Assignment: Without leaving anything out, print every line of the data.

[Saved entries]
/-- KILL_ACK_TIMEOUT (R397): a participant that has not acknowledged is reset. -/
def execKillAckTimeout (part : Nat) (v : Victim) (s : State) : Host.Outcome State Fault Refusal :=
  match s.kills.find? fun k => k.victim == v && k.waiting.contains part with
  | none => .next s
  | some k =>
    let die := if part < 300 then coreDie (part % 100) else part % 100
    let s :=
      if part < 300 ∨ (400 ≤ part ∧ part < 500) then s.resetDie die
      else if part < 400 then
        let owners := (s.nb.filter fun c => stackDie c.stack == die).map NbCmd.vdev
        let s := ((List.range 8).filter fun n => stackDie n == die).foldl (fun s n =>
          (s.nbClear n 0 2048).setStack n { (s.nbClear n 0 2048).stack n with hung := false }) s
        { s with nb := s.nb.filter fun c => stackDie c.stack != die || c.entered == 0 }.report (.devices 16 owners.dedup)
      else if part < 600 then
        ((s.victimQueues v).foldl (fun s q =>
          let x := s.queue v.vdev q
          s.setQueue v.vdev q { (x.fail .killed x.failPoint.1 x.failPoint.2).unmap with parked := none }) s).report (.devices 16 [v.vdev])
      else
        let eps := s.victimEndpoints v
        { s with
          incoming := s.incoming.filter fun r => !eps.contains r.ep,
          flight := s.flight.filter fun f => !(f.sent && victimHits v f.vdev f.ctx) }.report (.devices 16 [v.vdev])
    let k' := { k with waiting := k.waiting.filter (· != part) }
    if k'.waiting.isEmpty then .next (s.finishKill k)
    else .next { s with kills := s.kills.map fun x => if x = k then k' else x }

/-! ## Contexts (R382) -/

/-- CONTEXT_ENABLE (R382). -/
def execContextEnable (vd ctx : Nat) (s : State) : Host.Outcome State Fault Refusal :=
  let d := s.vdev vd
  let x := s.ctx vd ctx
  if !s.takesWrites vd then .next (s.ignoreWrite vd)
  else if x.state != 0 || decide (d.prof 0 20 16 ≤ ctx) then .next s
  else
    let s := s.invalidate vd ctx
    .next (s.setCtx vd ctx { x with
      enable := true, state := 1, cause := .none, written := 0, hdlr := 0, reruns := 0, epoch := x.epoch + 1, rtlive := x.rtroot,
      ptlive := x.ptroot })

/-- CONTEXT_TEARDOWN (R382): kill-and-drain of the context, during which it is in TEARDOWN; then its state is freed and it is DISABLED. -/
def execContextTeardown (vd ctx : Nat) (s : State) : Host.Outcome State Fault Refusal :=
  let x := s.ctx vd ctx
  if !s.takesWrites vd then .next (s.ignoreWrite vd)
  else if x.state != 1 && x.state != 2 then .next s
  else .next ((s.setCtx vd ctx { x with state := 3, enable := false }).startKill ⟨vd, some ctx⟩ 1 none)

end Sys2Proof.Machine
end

Exercise response:
/-- KILL_ACK_TIMEOUT (R397): a participant that has not acknowledged is reset. -/
def execKillAckTimeout (part : Nat) (v : Victim) (s : State) : Host.Outcome State Fault Refusal :=
  match s.kills.find? fun k => k.victim == v && k.waiting.contains part with
  | none => .next s
  | some k =>
    let die := if part < 300 then coreDie (part % 100) else part % 100
    let s :=
      if part < 300 ∨ (400 ≤ part ∧ part < 500) then s.resetDie die
      else if part < 400 then
        let owners := (s.nb.filter fun c => stackDie c.stack == die).map NbCmd.vdev
        let s := ((List.range 8).filter fun n => stackDie n == die).foldl (fun s n =>
          (s.nbClear n 0 2048).setStack n { (s.nbClear n 0 2048).stack n with hung := false }) s
        { s with nb := s.nb.filter fun c => stackDie c.stack != die || c.entered == 0 }.report (.devices 16 owners.dedup)
      else if part < 600 then
        ((s.victimQueues v).foldl (fun s q =>
          let x := s.queue v.vdev q
          s.setQueue v.vdev q { (x.fail .killed x.failPoint.1 x.failPoint.2).unmap with parked := none }) s).report (.devices 16 [v.vdev])
      else
        let eps := s.victimEndpoints v
        { s with
          incoming := s.incoming.filter fun r => !eps.contains r.ep,
          flight := s.flight.filter fun f => !(f.sent && victimHits v f.vdev f.ctx) }.report (.devices 16 [v.vdev])
    let k' := { k with waiting := k.waiting.filter (· != part) }
    if k'.waiting.isEmpty then .next (s.finishKill k)
    else .next { s with kills := s.kills.map fun x => if x = k then k' else x }

/-! ## Contexts (R382) -/

/-- CONTEXT_ENABLE (R382). -/
def execContextEnable (vd ctx : Nat) (s : State) : Host.Outcome State Fault Refusal :=
  let d := s.vdev vd
  let x := s.ctx vd ctx
  if !s.takesWrites vd then .next (s.ignoreWrite vd)
  else if x.state != 0 || decide (d.prof 0 20 16 ≤ ctx) then .next s
  else
    let s := s.invalidate vd ctx
    .next (s.setCtx vd ctx { x with
      enable := true, state := 1, cause := .none, written := 0, hdlr := 0, reruns := 0, epoch := x.epoch + 1, rtlive := x.rtroot,
      ptlive := x.ptroot })

/-- CONTEXT_TEARDOWN (R382): kill-and-drain of the context, during which it is in TEARDOWN; then its state is freed and it is DISABLED. -/
def execContextTeardown (vd ctx : Nat) (s : State) : Host.Outcome State Fault Refusal :=
  let x := s.ctx vd ctx
  if !s.takesWrites vd then .next (s.ignoreWrite vd)
  else if x.state != 1 && x.state != 2 then .next s
  else .next ((s.setCtx vd ctx { x with state := 3, enable := false }).startKill ⟨vd, some ctx⟩ 1 none)

end Sys2Proof.Machine
end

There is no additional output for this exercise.